↓

/-- What a block is encoded to expands to what it was (R207, R209). -/
theorem expand_encode (ck : Bool) (b : List Byte) (hb : b.length = 4096) (B : Nat → Byte)
    (hB : ∀ i < (encodeBlock ck b).2.length, B i = (encodeBlock ck b).2.getD i 0) (o : Nat) (ho : o < 4096) :
    ((encodeBlock ck b).1 = 0 → B o = b.getD o 0)
      ∧ ((encodeBlock ck b).1 ≠ 0 → expand (encodeBlock ck b).1 B o = (b.getD o 0, false)) := by
  set f : Nat → Option (List Byte) := fun i =>
    if ck then some (planeSector ((b.drop (64 * i)).take 64)) else deltaSector ((b.drop (64 * i)).take 64) with hf
  set secs := (List.range 64).map f with hsecs
  set l := secs.filterMap id with hl
  set offs := offsets 0 (l.map List.length) with hoffs
  have hE : encodeBlock ck b = if b.all (· == 0) then (1, []) else if secs.any Option.isNone then (0, b)
      else if offs.getLastD 0 > 4096 then (0, b)
      else (BitVec.ofNat 1024 ((if ck then 3 else 2) + 2 ^ 32 * sideBySide 13 (fun i => offs.getD i 0) 65), l.flatten) := rfl
  have stored : encodeBlock ck b = (0, b) → ((encodeBlock ck b).1 = 0 → B o = b.getD o 0)
      ∧ ((encodeBlock ck b).1 ≠ 0 → expand (encodeBlock ck b).1 B o = (b.getD o 0, false)) := by
    intro e
    rw [e] at hB ⊢
    exact ⟨fun _ => hB o (by show o < b.length; omega), fun h => absurd rfl h⟩
  by_cases hz : b.all (· == 0) = true
  · rw [hE, if_pos hz]
    obtain ⟨h2, h1, h3⟩ := meta_zero
    refine ⟨fun h => ?_, fun _ => ?_⟩
    · change (1 : BitVec 1024) = 0 at h
      rw [h, h3] at h2
      omega
    have hz' : b.getD o 0 = 0 := by
      have := List.all_eq_true.mp hz (b.getD o 0) (by
        rw [List.getD, List.getElem?_eq_getElem (by omega)]; exact List.getElem_mem _)
      simpa using this
    change expand 1 B o = _
    unfold expand
    rw [if_neg (by rw [h1]; simp), if_pos h2, hz']
  · by_cases hn : secs.any Option.isNone = true
    · exact stored (by rw [hE, if_neg hz, if_pos hn])
    · by_cases hg : offs.getLastD 0 > 4096
      · exact stored (by rw [hE, if_neg hz, if_neg hn, if_pos hg])
      · rw [hE, if_neg hz, if_neg hn, if_neg hg] at hB ⊢
        dsimp only at hB ⊢
        have hmap : l.map some = secs := filterMap_id_some secs hn
        have hlen : l.length = 64 := by
          have := congrArg List.length hmap
          simpa [hsecs] using this
        have hsec : ∀ i (hi : i < 64), f i = some (l.getD i []) := by
          intro i hi
          have := congrArg (fun x => x[i]?) hmap
          simp only [hsecs, List.getElem?_map, List.getElem?_range hi, Option.map_some] at this
          rw [List.getElem?_eq_getElem (by omega)] at this
          simp only [Option.map_some, Option.some.injEq] at this
          rw [← this, List.getD, List.getElem?_eq_getElem (by omega)]
          rfl
        have hoff : ∀ i ≤ 64, offs.getD i 0 = ((l.map List.length).take i).sum := by
          intro i hi
          rw [hoffs, offsets_getD _ _ _ (by simpa [hlen] using hi), Nat.zero_add]
        have hlast : (l.map List.length).sum ≤ 4096 := by
          rw [hoffs, offsets_last] at hg
          omega
        have hle : ∀ i ≤ 64, offs.getD i 0 ≤ 4096 := by
          intro i hi
          rw [hoff i hi]
          exact le_trans (List.Sublist.sum_le_sum (List.take_sublist _ _) (by simp)) hlast
        obtain ⟨hmode, hbad, hmo⟩ := meta_back (if ck then 3 else 2) (by cases ck <;> simp) (fun i => offs.getD i 0)
          (fun i hi => lt_of_le_of_lt (hle i (by omega)) (by norm_num))
        generalize hM : BitVec.ofNat 1024 ((if ck then 3 else 2) + 2 ^ 32 * sideBySide 13 (fun i => offs.getD i 0) 65) = m at *
        refine ⟨fun h0 => ?_, fun _ => ?_⟩
        · rw [h0] at hmode
          rw [meta_zero.2.2] at hmode
          cases ck <;> simp at hmode
        · obtain ⟨i, hi'⟩ : ∃ i, o / 64 = i := ⟨_, rfl⟩
          have hi : i < 64 := by omega
          have hstep : offs.getD (i + 1) 0 = offs.getD i 0 + (l.getD i []).length := by
            rw [hoff _ (by omega), hoff _ (by omega), List.take_add_one, List.sum_append]
            simp [List.getD, List.getElem?_eq_getElem (show i < l.length by omega)]
          have hBi : ∀ j < (l.getD i []).length, B (offs.getD i 0 + j) = (l.getD i []).getD j 0 := by
            intro j hj
            have hfl := flatten_getD (0 : Byte) l i j (by omega) hj
            rw [← hfl, hoff i (by omega), List.map_take]
            apply hB
            have h1 := hle (i + 1) (by omega)
            have h2 : offs.getD (i + 1) 0 ≤ l.flatten.length := by
              rw [hoff _ (by omega), List.length_flatten]
              exact List.Sublist.sum_le_sum (List.take_sublist _ _) (by simp)
            rw [← hoff i (by omega)]
            rw [hstep] at h2
            omega
          obtain ⟨hdec, hval⟩ := sector_back ck ((b.drop (64 * i)).take 64) (l.getD i []) (by simp [hb]; omega) (hsec i hi) B
            (offs.getD i 0) hBi
          have hpos := declared_pos _ _ _ hdec
          have hck : decide ((if ck then 3 else 2) = 3) = ck := by cases ck <;> rfl
          have hspan : spanBad m i B = false := by
            simp only [spanBad, hmode, hmo i (by omega), hmo (i + 1) (by omega), hck, hdec, hstep, Nat.add_sub_cancel_left]
            have h1 := hle (i + 1) (by omega)
            rw [hstep] at h1
            simp only [Bool.or_eq_false_iff, decide_eq_false_iff_not, ne_eq, not_true_eq_false, decide_false, and_true]
            omega
          have h3 : ¬ metaMode m = 1 := by rw [hmode]; cases ck <;> simp
          unfold expand
          rw [hi', if_neg (by simp [hbad]), if_neg h3, if_neg (by simp [hspan])]
          simp only [hmode, hck, hmo i (by omega)]
          rw [hval _ (Nat.mod_lt _ (by omega))]
          congr 1
          simp only [List.getD, List.getElem?_take, List.getElem?_drop, Nat.mod_lt _ (show 0 < 64 by omega), if_true]
          congr 2
          omega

↑

- _Work required_
Please return every line from the first one in the records above down to the line containing "else if offs.getLastD", including both, exactly as written and nothing more.

- _Written response_
/-- What a block is encoded to expands to what it was (R207, R209). -/
theorem expand_encode (ck : Bool) (b : List Byte) (hb : b.length = 4096) (B : Nat → Byte)
    (hB : ∀ i < (encodeBlock ck b).2.length, B i = (encodeBlock ck b).2.getD i 0) (o : Nat) (ho : o < 4096) :
    ((encodeBlock ck b).1 = 0 → B o = b.getD o 0)
      ∧ ((encodeBlock ck b).1 ≠ 0 → expand (encodeBlock ck b).1 B o = (b.getD o 0, false)) := by
  set f : Nat → Option (List Byte) := fun i =>
    if ck then some (planeSector ((b.drop (64 * i)).take 64)) else deltaSector ((b.drop (64 * i)).take 64) with hf
  set secs := (List.range 64).map f with hsecs
  set l := secs.filterMap id with hl
  set offs := offsets 0 (l.map List.length) with hoffs
  have hE : encodeBlock ck b = if b.all (· == 0) then (1, []) else if secs.any Option.isNone then (0, b)
      else if offs.getLastD 0 > 4096 then (0, b)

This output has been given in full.